同樣覺得這香有鬼的宋綰,回到屋裏,在窗前點燃香丸。
宋綰嚴謹的用手扇了一點味道過來,甜甜的香味,她不知道是什麼花的香味。
多聞了幾下,就感覺有點膩。
聞着聞着,宋綰察覺自己內心有點興奮。
房門啪嗒一聲被推開,宋清瑤陰陽怪氣的聲音在屋裏響起。
“喲,姐姐回來了,這是上哪兒玩去了?母親慈善,沒有限制你不能出府,你也不能如此沒有規矩,天天出府不說,還不去向母親問安。”
宋綰把香丸熄滅,宋清瑤嗅了嗅空氣中的味道。
“你上哪買的香?還怪好聞的。不對,你哪裏來的錢!”宋清瑤瞪着她,宋綰眨了一下眼睛,“你喜歡?那送你了。”
說着,宋綰就把盒子遞了出去。
宋清瑤面上一笑,伸手接過,“你哪裏來的錢?”
“自然是父親給的,你要不信,就去問問父親好了。”宋綰說的真真的,她可不就是從渣爹那裏拿的錢嘛,四舍五入,可不就是他給的。
宋清瑤一聽,立馬歇菜,不再過問。
宋綰就知道,相府裏,王氏是絕對寵宋清瑤的,而宋子溫那個渣爹,看似寵,其實對這個女兒也沒有多少感情。
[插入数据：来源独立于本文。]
/-- The initial state of copy `j` of a command's program (R60). -/
def Prog.initial (ctx q n j ncore : Nat) (raw : BitVec 512) : Prog :=
  { ctx := ctx, q := q, n := n, lcore := j, ncore := ncore,
    pc := BitVec.ofNat 56 (bytesOf raw 8 15),
    s := Vector.ofFn (fun i : Fin 32 =>
      if i.val = 1 then BitVec.ofNat 64 j
      else if i.val = 2 then BitVec.ofNat 64 ncore
      else if i.val = 3 then BitVec.ofNat 64 ctx
      else if i.val ≥ 24 then raw.extractLsb' (64 * (i.val - 24)) 64
      else 0),
    p := 0, v := vzero, acc := Vector.replicate 4 Acc.zero, e := Vector.replicate 16 0, loops := [],
    gens := Vector.ofFn (fun i : Fin 64 => srInit i.val j), live := 128, cycle := 0, yieldCount := 0,
    vecQ := [], matQ := [], strmQ := [], recvs := [], xferQ := [], reqs := [], errs := [], waiting := none,
    stopped := false, atYield := false }

/-- The scratchpad of a core holds undefined bytes when a command starts on it (R56). -/
def freshSpad (s : State) (k : Nat) : State :=
  match s.spadBase k with
  | none => s
  | some b => loseSpan s b 0x80000

/-- Place the copies of a RUN from index `j` upward. -/
def placeCopies (s : State) (ctx q n ncore : Nat) (raw : BitVec 512) : Nat → List Nat → State
  | _, [] => s
  | j, k :: t =>
    placeCopies ((freshSpad s k).setCore k { s.core k with
      prog := some (Prog.initial ctx q n j ncore raw), preempt := none, saving := false, placed := s.time, since := (s.core k).progress })
      ctx q n ncore raw (j + 1) t

/-! ### Save area (R336) -/

/-- Memory key of save slot `i` of a sail. -/
def saveSlot (s : State) (sl i : Nat) : Nat :=
  match s.desc sl with
  | none => 0
  | some d => d.saveBase + 589824 * i

/-- How many save slots a sail has. -/
def saveSlots (s : State) (sl : Nat) : Nat :=
  match s.desc sl with
  | none => 0
  | some d => d.saveLen / 9

/-- Save slots in use: saved copies, and cores whose context is asked to leave. -/
def saveUsed (s : State) (sl : Nat) : Nat :=
  (s.sail sl).saved.length +
    (s.cores.filter (fun p => (p.2.preempt.isSome || p.2.saving) && p.2.prog.isSome &&
      s.clusterSail (p.1 / 34) == some sl)).length

/-- The lowest save slot that holds nothing. -/
def freeSaveSlot (s : State) (sl : Nat) : Nat :=
  ((List.range ((s.sail sl).saved.length + 1)).find?
    (fun i => !(s.sail sl).saved.any (fun v => v.slot == i))).getD 0

/-- The poison marks of a scratchpad as the 2,048 bytes of the saved image. -/
def poisonBytes (s : State) (base : Nat) : List Byte :=
  leBytes 2048 ((List.range 16384).foldr (fun g a => 2 * a + (if isPoison s (base + 32 * g) then 1 else 0)) 0)

/-- Write the saved image of the program on core `k` into slot `i` (R89, R336): poison marks, zeros, and the scratchpad below
LIVE. The register state stands in the saved copy; the spec gives its bytes in memory no form, and those above LIVE are
undefined. -/
def writeImage (s : State) (sl k i : Nat) (p : Prog) : State :=
  match s.spadBase k with
  | none => s
  | some b =>
    let d := saveSlot s sl i
    let s1 := store (loseSpan s d 25600) (d + 25600) (poisonBytes s b)
    let s2 := store s1 (d + 27648) (List.replicate (65536 - 27648) 0)
    let s3 := store s2 (d + 65536) (readBytes s2 b (4096 * p.live.toNat))
    let n := 4096 * p.live.toNat
    if n < 0x80000 then loseSpan s3 (d + 65536 + n) (0x80000 - n) else s3

/-- Bring the saved image of slot `i` back to core `k`: the bytes below LIVE with their marks; the bytes at
or above LIVE are undefined (R56, R89, R90). -/
def readImage (s : State) (sl k i : Nat) (p : Prog) : State :=
  match s.spadBase k with
  | none => s
  | some b =>
    let d := saveSlot s sl i
    let n := 4096 * p.live.toNat
    let marks := readNat s (d + 25600) 2048
    let s1 := loseSpan s b 0x80000
    let s2 := writeBytes s1 b (readBytes s1 (d + 65536) n)
    (List.range (n / 32)).foldl (fun s g => setPoison s (b + 32 * g) (marks.testBit g)) s2

/-! ### Placing -/

/-- Restore the copies of a pre-empted command. -/
def restoreCopies (s : State) (sl : Nat) : List Saved → State
  | [] => s
  | v :: t =>
    let s := readImage s sl v.lc v.slot v.prog
    restoreCopies (s.setCore v.lc { s.core v.lc with
      prog := some v.prog, preempt := none, saving := false, placed := s.time, since := (s.core v.lc).progress }) sl t

/-- Add the time since a command became ready to its WAIT (R310, R333). -/
def addWait (s : State) (q n : Nat) : State :=
  s.updCmd q n (fun c => { c with wait := c.wait + (s.time - c.readyAt).toNat })

/-- Whether a core is kept for another context while that one is replayed (R424). -/
def reservedCore (s : State) (k c : Nat) : Bool :=
  match s.coreRouter k with
  | none => false
  | some r => reservedFrom s 0 r c

/-- Place one ready RUN whose cores are all free. -/
def placeRun (s : State) (sl : Nat) (r : ReadyRun) : State :=
  if !(r.cores.all (fun k => coreFree s sl k && !reservedCore s k r.ctx)) then s
  else if r.restore then
    let v := savedOf s sl r.q r.n
    let s := restoreCopies s sl v
    let s := s.updSail sl (fun x => { x with saved := x.saved.filter (fun w => !(w.prog.q == r.q && w.prog.n == r.n)) })
    addWait s r.q r.n
  else
    match s.cmd r.q r.n with
    | none => s
    | some c =>
      let s := placeCopies s r.ctx r.q r.n r.cores.length c.raw 0 r.cores
      let s := addWait s r.q r.n
      s.updCmd r.q r.n (fun c => { c with phase := .executing, parts := r.cores.length, startAt := s.time })

/-- Whether the scheduler may place programs of a sail: it is RUNNING (08, SAIL_STATUS) and not being
recovered. -/
def sailRuns (s : State) (sl : Nat) : Bool := (s.sail sl).state == 1 && !(s.sail sl).recovering

/-- Whether ready RUN `r` asks for the pre-emption of the program on core `k` (R332). -/
def asksPreempt (s : State) (sl : Nat) (r : ReadyRun) (k : Nat) : Bool :=
  match s.prog k with
  | none => false
  | some p =>
    let need := (s.cores.filter (fun x => match x.2.prog with
      | some g => g.q == p.q && g.n == p.n
      | none => false)).length
    r.cores.contains k && p.ctx != r.ctx && !p.stopped && (s.core k).preempt.isNone && !(s.core k).saving &&
      ((readyRuns s sl).find? (fun t => t.cores.contains k)).map (·.ctx) == some r.ctx &&
      decide (r.pass < ctxPass s p.ctx) &&
      decide ((s.time - (s.core k).placed).toNat ≥ 1000 * (s.sail sl).quantum) &&
      decide (saveUsed s sl + need ≤ saveSlots s sl)

/-- Request the pre-emption of command (q, n) on every core of its set (R332); a deferral is noted at the
yield points (R337). -/
def requestPreempt (s : State) (q n : Nat) : State :=
  { s with cores := s.cores.map (fun x => match x.2.prog with
    | some g =>
      if g.q == q && g.n == n && x.2.preempt.isNone && !x.2.saving then
        (x.1, { x.2 with preempt := some s.time })
      else x
    | none => x) }

/-- The scheduling sequencer of a sail (R332): place every ready RUN whose cores are free, lowest pass
first, then request the pre-emptions that are due. -/
def schedule (s : State) (sl : Nat) : State :=
  if !sailRuns s sl then s
  else
    let s := (readyRuns s sl).foldl (fun s r => placeRun s sl r) s
    (readyRuns s sl).foldl (fun s r =>
      r.cores.foldl (fun s k =>
        if asksPreempt s sl r k then
          match s.prog k with
          | none => s
          | some p => requestPreempt s p.q p.n
        else s) s) s

/-- Schedule the sail of a context. -/
def scheduleCtx (s : State) (c : Nat) : State :=
  match s.ctxSail c with
  | none => s
  | some sl => schedule s sl

/-- Take the program off core `k` and charge its time; its progress counts for its queue (R414). -/
def clearCore (s : State) (k : Nat) : State :=
  let s := match s.prog k with
    | none => s
    | some p => addProgress s 6 p.q ((s.core k).progress - (s.core k).since)
  let s := charge s k
  s.setCore k { s.core k with prog := none, preempt := none, saving := false }

/-! ### The end of context operations (R325, R429) -/

/-- The object kind and index under which the ladder logs a step on a reach. -/
def LadderReach.object (s : State) : LadderReach → Nat × Nat
  | .context c => (5, (s.ctxSail c).getD 0)
  | .block k i => logObject s k i
  | .cluster c => (4, c)
  | .sail i => (5, i)
  | .device => (13, 0)

/-- Whether a step runs, or ended within the last second (R421). -/
def recentStep (now : Word) (t : LadderStep) : Bool :=
  match t.ended with
  | none => true
  | some e => decide ((now - e).toNat < 1000000000)

/-- A step of the ladder starts (R420): its RECOVERY record. -/
def beginStep (s : State) (code : Nat) (r : LadderReach) (cause : Nat) : State :=
  let st : LadderStep := { id := s.ttl.nextStep, code := code, cause := cause, reach := r, started := s.time, ended := none }
  let s := { s with ttl := { s.ttl with steps := s.ttl.steps.filter (recentStep s.time) ++ [st], nextStep := s.ttl.nextStep + 1 } }
  let o := r.object s
  match r with
  | .context c => logUnit s 5 code o.1 o.2 cause (s.ctxSail c) (some c)
  | .sail i => logUnit s 5 code o.1 o.2 cause (some i)
  | _ => logUnit s 5 code o.1 o.2 cause

/-- The running steps of a code on a reach end (R420). -/
def endStep (s : State) (code : Nat) (r : LadderReach) : State :=
  match s.ttl.steps.find? (fun t => t.code == code && t.reach == r && t.ended.isNone) with
  | none => s
  | some t =>
    let cause := t.cause
    let o := r.object s
    let s := { s with ttl := { s.ttl with steps := s.ttl.steps.map (fun t =>
      if t.code == code && t.reach == r && t.ended.isNone then { t with ended := some s.time } else t) } }
    match r with
    | .context c => logUnit s 5 code o.1 o.2 cause (s.ctxSail c) (some c)
    | .sail i => logUnit s 5 code o.1 o.2 cause (some i)
    | _ => logUnit s 5 code o.1 o.2 cause

/-- Whether a program of a context stands on a core or in the save area. -/
def hasPrograms (s : State) (c : Nat) : Bool :=
  isResident s c || s.sails.any (fun p => p.2.saved.any (fun v => v.prog.ctx == c))

/-- The mailbox of a sail reports the end of an operation on a context (R298). -/
def endCtxOp (s : State) (sl c : Nat) (st : Status) : State :=
  s.updSail sl (fun x => if x.busy && x.resCtx == c then { x with busy := false, status := st } else x)

/-- A context operation ends once no unit acts for it any longer: a DESTROY when every program has ended, every
group is settled and every queue is IDLE (R325); a RESET when every program has ended (R429). -/
def settleCtx (s : State) (c : Nat) : State :=
  let x := s.ctx c
  match s.ctxSail c with
  | none => s
  | some sl =>
    if hasPrograms s c then s
    else if x.st == .destroying then
      if s.groups.any (fun p => p.2.st != .free && p.2.ctx == c) ||
        s.queues.any (fun p => decide (p.1 < 8192) && p.2.ctx == c && p.2.st != .idle) then s
      else endCtxOp (s.setCtx c Ctx.empty) sl c .done
    else if x.st == .resetting then
      endCtxOp (endStep (s.updCtx c (fun x => { x with st := .active })) 1 (.context c)) sl c .done
    else s

/-- The program on core `k` ends (R67, R95): its core is freed and one piece of its command has ended. -/
def endCopy (s : State) (k : Nat) : State :=
  match s.prog k with
  | none => s
  | some p =>
    let s := settleCtx (endPart (clearCore s k) p.q p.n) p.ctx
    scheduleCtx s p.ctx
“這香我就收下了,母親素日裏最愛燃香了,她肯定喜歡。”
“我來是傳達父親的話,明日族老都會過來,有事找你,明日就不要出府了,我走了。”
說完,宋清瑤扭頭走了。
宋綰看着她的背影,唇角笑意越來越深。
正好有小白鼠試香,過兩日看看,是否驗證她心中的猜測。
蕭野川那邊爲了以防萬一,夜深時,趁人睡着,盯梢的人吹了點迷煙,把那商人屋裏的香全都搜刮走了。
蕭野川也不是無的放矢,他這次回京,可不單單是來過年的。
翌日一早,皇宮裏。
蕭野川早早進宮,帶了一盒香來,送去太醫院,才悠悠走到宣政殿。
陛下勤政也不是一天兩天了,剛登基那會兒,蕭野川就看出來了。
“這麼早進宮有何事?”皇帝正埋頭批折子,見人進來只看了一眼,又繼續垂首看折子。
“找到了幾個他國探子,”蕭野川輕飄飄的說。
“你上次說的奸細可有眉目了?”皇帝手上動作不停。
“有一點,還沒找到具體證據。”
皇帝寫完批語,合上折子,毛筆一擱,“真是膽大,朕拿俸祿養着,居然還做出出賣我夏朝的事情。”
“布防圖已經從細作身上搜到,他們之間應該還有書信往來。這是證據,我找個時間去找找看。”蕭野川說。
皇帝有點好奇,“你查到誰頭上了,給朕透露一下。”
蕭野川一瞬不瞬的看着自家皇兄,皇帝率先敗下陣來,“算了等你拿到確鑿證據再告訴朕。你現在說了,朕怕會忍不住拿他開刀。”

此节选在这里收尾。